YOUR TASK
Would you reproduce every line of the material exactly?

RECORDS SUPPLIED
/-- R28, R26, R131 to R135 (log 3): a scripted answer decides the outcome of each instruction, whichever oracle stands behind it: on
an answer `Ok` each completes with its result, and on `Err` READ and READ_SFR end in SPIRead and the others in SPIWrite (READ_SFR and
WRITE_SFR under SFR_OPCODES = RegisterOnly). -/
def Obligations.ScriptedAnswersDecideTheOutcome : Prop :=
  ∀ (s : State) (rest : List Answer), s.owned = true →
    (∀ given : List Byte, s.script = .ok given :: rest →
      (∀ (a : Addr) (n : Nat), given.length = n + 2 → ∃ t, exec (.read a n) s = .next t ∧ t.script = rest ∧
        t.replies = s.replies ++ [.done (.ok (.bytes (given.drop 2)))]) ∧
      (∀ a : Addr, s.cfg.sfrOpcodes = .registerOnly → given.length = 6 → ∃ t, exec (.readSfr a) s = .next t ∧ t.script = rest ∧
        t.replies = s.replies ++ [.done (.ok (.word (fromLE32 (given.drop 2))))]) ∧
      (∀ (i : Instr), (∃ a, i = .reset a) ∨ (∃ a p, i = .write a p) ∨ (∃ a v, i = .writeSfr a v) ∧ s.cfg.sfrOpcodes = .registerOnly →
        ∃ t, exec i s = .next t ∧ t.script = rest ∧ t.replies = s.replies ++ [.done (.ok .unit)])) ∧
    (∀ k : Nat, s.script = .fail k :: rest →
      (∀ (i : Instr), (∃ a n, i = .read a n) ∨ (∃ a, i = .readSfr a) ∧ s.cfg.sfrOpcodes = .registerOnly →
        ∃ t, exec i s = .next t ∧ t.script = rest ∧ t.replies = s.replies ++ [.done (.err .spiRead)]) ∧
      (∀ (i : Instr), (∃ a, i = .reset a) ∨ (∃ a p, i = .write a p) ∨ (∃ a v, i = .writeSfr a v) ∧ s.cfg.sfrOpcodes = .registerOnly →
        ∃ t, exec i s = .next t ∧ t.script = rest ∧ t.replies = s.replies ++ [.done (.err .spiWrite)]))

/-! ### The step -/

/-- A step runs the decoded instruction: with no `configure()` in progress and a frame at the head of the host's calls that decodes
to `i`, the step is exec of `i` with that call taken (log 1). -/
def Obligations.StepRunsTheDecodedInstruction : Prop :=
  (∀ (s : State) (bytes : List Byte) (rest : List Request) (i : Instr), s.seq = none →
    s.requests = .frame bytes :: rest → decode s.cfg bytes = .ok i → step s = exec i { s with requests := rest }) ∧
  (∀ (s : State) (nbits w : Nat) (i : Instr), decode s.cfg (tableFrame s.cfg nbits w) = .ok i →
    step (s.withFetchWord nbits w) = exec i { s with seq := none })

/-- What else a step does: a frame that is no instruction is refused by name (R98), an operation is called, the host turns to another
Controller that exists, with no event (R39, R345; log 35), and a host that asks for nothing leaves everything as it is (log 21). A
`configure()` goes on by one transition of R301 a step (log 20), and from a terminal state it returns its result and is not retained
(R302, R303, R35). -/
def Obligations.StepServesTheHost : Prop :=
  (∀ (s : State) (bytes : List Byte) (rest : List Request) (e : DecodeError), s.seq = none →
    s.requests = .frame bytes :: rest → decode s.cfg bytes = .error e → step s = .refused (.undecodable e)) ∧
  (∀ (s : State) (c : Call) (rest : List Request), s.seq = none → s.requests = .call c :: rest →
    step s = runCall c { s with requests := rest }) ∧
  (∀ (s : State) (h : Handles) (rest : List Request), s.seq = none → s.requests = .use h :: rest →
    ((∃ l ∈ s.lines, l.owned = true ∧ l.handles = h) → ∃ t, step s = .next t ∧ t.handles = h ∧ t.requests = rest ∧
      t.replies = s.replies ∧ t.cfg = s.cfg ∧ t.seq = none ∧ t.line ∈ s.lines) ∧
    ((∀ l ∈ s.lines, l.owned = true → l.handles ≠ h) → step s = .refused .controllerReleased)) ∧
  (∀ (s : State) (run : SeqRun), s.seq = some run → step s = seqStep run s ∧
    (s.owned = true → run.phase.terminal = false → ∀ phase t, seqTransition run.settings run.phase s = (phase, t) →
      step s = .next { t with seq := some ⟨run.settings, phase⟩ }) ∧
    (s.owned = true → run.phase = .configured →
      step s = .next { s with replies := s.replies ++ [.done (.ok .unit)], seq := none }) ∧
    (∀ e : ConfigError, s.owned = true → run.phase = .failed e →
      step s = .next { s with replies := s.replies ++ [.done (.err e.toError)], seq := none }) ∧
    (s.owned = false → step s = .refused .controllerReleased)) ∧
  (∀ s : State, s.seq = none → s.requests = [] → step s = .next s)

SOLUTION FOR THIS TASK
/-- R28, R26, R131 to R135 (log 3): a scripted answer decides the outcome of each instruction, whichever oracle stands behind it: on
an answer `Ok` each completes with its result, and on `Err` READ and READ_SFR end in SPIRead and the others in SPIWrite (READ_SFR and
WRITE_SFR under SFR_OPCODES = RegisterOnly). -/
def Obligations.ScriptedAnswersDecideTheOutcome : Prop :=
  ∀ (s : State) (rest : List Answer), s.owned = true →
    (∀ given : List Byte, s.script = .ok given :: rest →
      (∀ (a : Addr) (n : Nat), given.length = n + 2 → ∃ t, exec (.read a n) s = .next t ∧ t.script = rest ∧
        t.replies = s.replies ++ [.done (.ok (.bytes (given.drop 2)))]) ∧
      (∀ a : Addr, s.cfg.sfrOpcodes = .registerOnly → given.length = 6 → ∃ t, exec (.readSfr a) s = .next t ∧ t.script = rest ∧
        t.replies = s.replies ++ [.done (.ok (.word (fromLE32 (given.drop 2))))]) ∧
      (∀ (i : Instr), (∃ a, i = .reset a) ∨ (∃ a p, i = .write a p) ∨ (∃ a v, i = .writeSfr a v) ∧ s.cfg.sfrOpcodes = .registerOnly →
        ∃ t, exec i s = .next t ∧ t.script = rest ∧ t.replies = s.replies ++ [.done (.ok .unit)])) ∧
    (∀ k : Nat, s.script = .fail k :: rest →
      (∀ (i : Instr), (∃ a n, i = .read a n) ∨ (∃ a, i = .readSfr a) ∧ s.cfg.sfrOpcodes = .registerOnly →
        ∃ t, exec i s = .next t ∧ t.script = rest ∧ t.replies = s.replies ++ [.done (.err .spiRead)]) ∧
      (∀ (i : Instr), (∃ a, i = .reset a) ∨ (∃ a p, i = .write a p) ∨ (∃ a v, i = .writeSfr a v) ∧ s.cfg.sfrOpcodes = .registerOnly →
        ∃ t, exec i s = .next t ∧ t.script = rest ∧ t.replies = s.replies ++ [.done (.err .spiWrite)]))

/-! ### The step -/

/-- A step runs the decoded instruction: with no `configure()` in progress and a frame at the head of the host's calls that decodes
to `i`, the step is exec of `i` with that call taken (log 1). -/
def Obligations.StepRunsTheDecodedInstruction : Prop :=
  (∀ (s : State) (bytes : List Byte) (rest : List Request) (i : Instr), s.seq = none →
    s.requests = .frame bytes :: rest → decode s.cfg bytes = .ok i → step s = exec i { s with requests := rest }) ∧
  (∀ (s : State) (nbits w : Nat) (i : Instr), decode s.cfg (tableFrame s.cfg nbits w) = .ok i →
    step (s.withFetchWord nbits w) = exec i { s with seq := none })

/-- What else a step does: a frame that is no instruction is refused by name (R98), an operation is called, the host turns to another
Controller that exists, with no event (R39, R345; log 35), and a host that asks for nothing leaves everything as it is (log 21). A
`configure()` goes on by one transition of R301 a step (log 20), and from a terminal state it returns its result and is not retained
(R302, R303, R35). -/
def Obligations.StepServesTheHost : Prop :=
  (∀ (s : State) (bytes : List Byte) (rest : List Request) (e : DecodeError), s.seq = none →
    s.requests = .frame bytes :: rest → decode s.cfg bytes = .error e → step s = .refused (.undecodable e)) ∧
  (∀ (s : State) (c : Call) (rest : List Request), s.seq = none → s.requests = .call c :: rest →
    step s = runCall c { s with requests := rest }) ∧
  (∀ (s : State) (h : Handles) (rest : List Request), s.seq = none → s.requests = .use h :: rest →
    ((∃ l ∈ s.lines, l.owned = true ∧ l.handles = h) → ∃ t, step s = .next t ∧ t.handles = h ∧ t.requests = rest ∧
      t.replies = s.replies ∧ t.cfg = s.cfg ∧ t.seq = none ∧ t.line ∈ s.lines) ∧
    ((∀ l ∈ s.lines, l.owned = true → l.handles ≠ h) → step s = .refused .controllerReleased)) ∧
  (∀ (s : State) (run : SeqRun), s.seq = some run → step s = seqStep run s ∧
    (s.owned = true → run.phase.terminal = false → ∀ phase t, seqTransition run.settings run.phase s = (phase, t) →
      step s = .next { t with seq := some ⟨run.settings, phase⟩ }) ∧
    (s.owned = true → run.phase = .configured →
      step s = .next { s with replies := s.replies ++ [.done (.ok .unit)], seq := none }) ∧
    (∀ e : ConfigError, s.owned = true → run.phase = .failed e →
      step s = .next { s with replies := s.replies ++ [.done (.err e.toError)], seq := none }) ∧
    (s.owned = false → step s = .refused .controllerReleased)) ∧
  (∀ s : State, s.seq = none → s.requests = [] → step s = .next s)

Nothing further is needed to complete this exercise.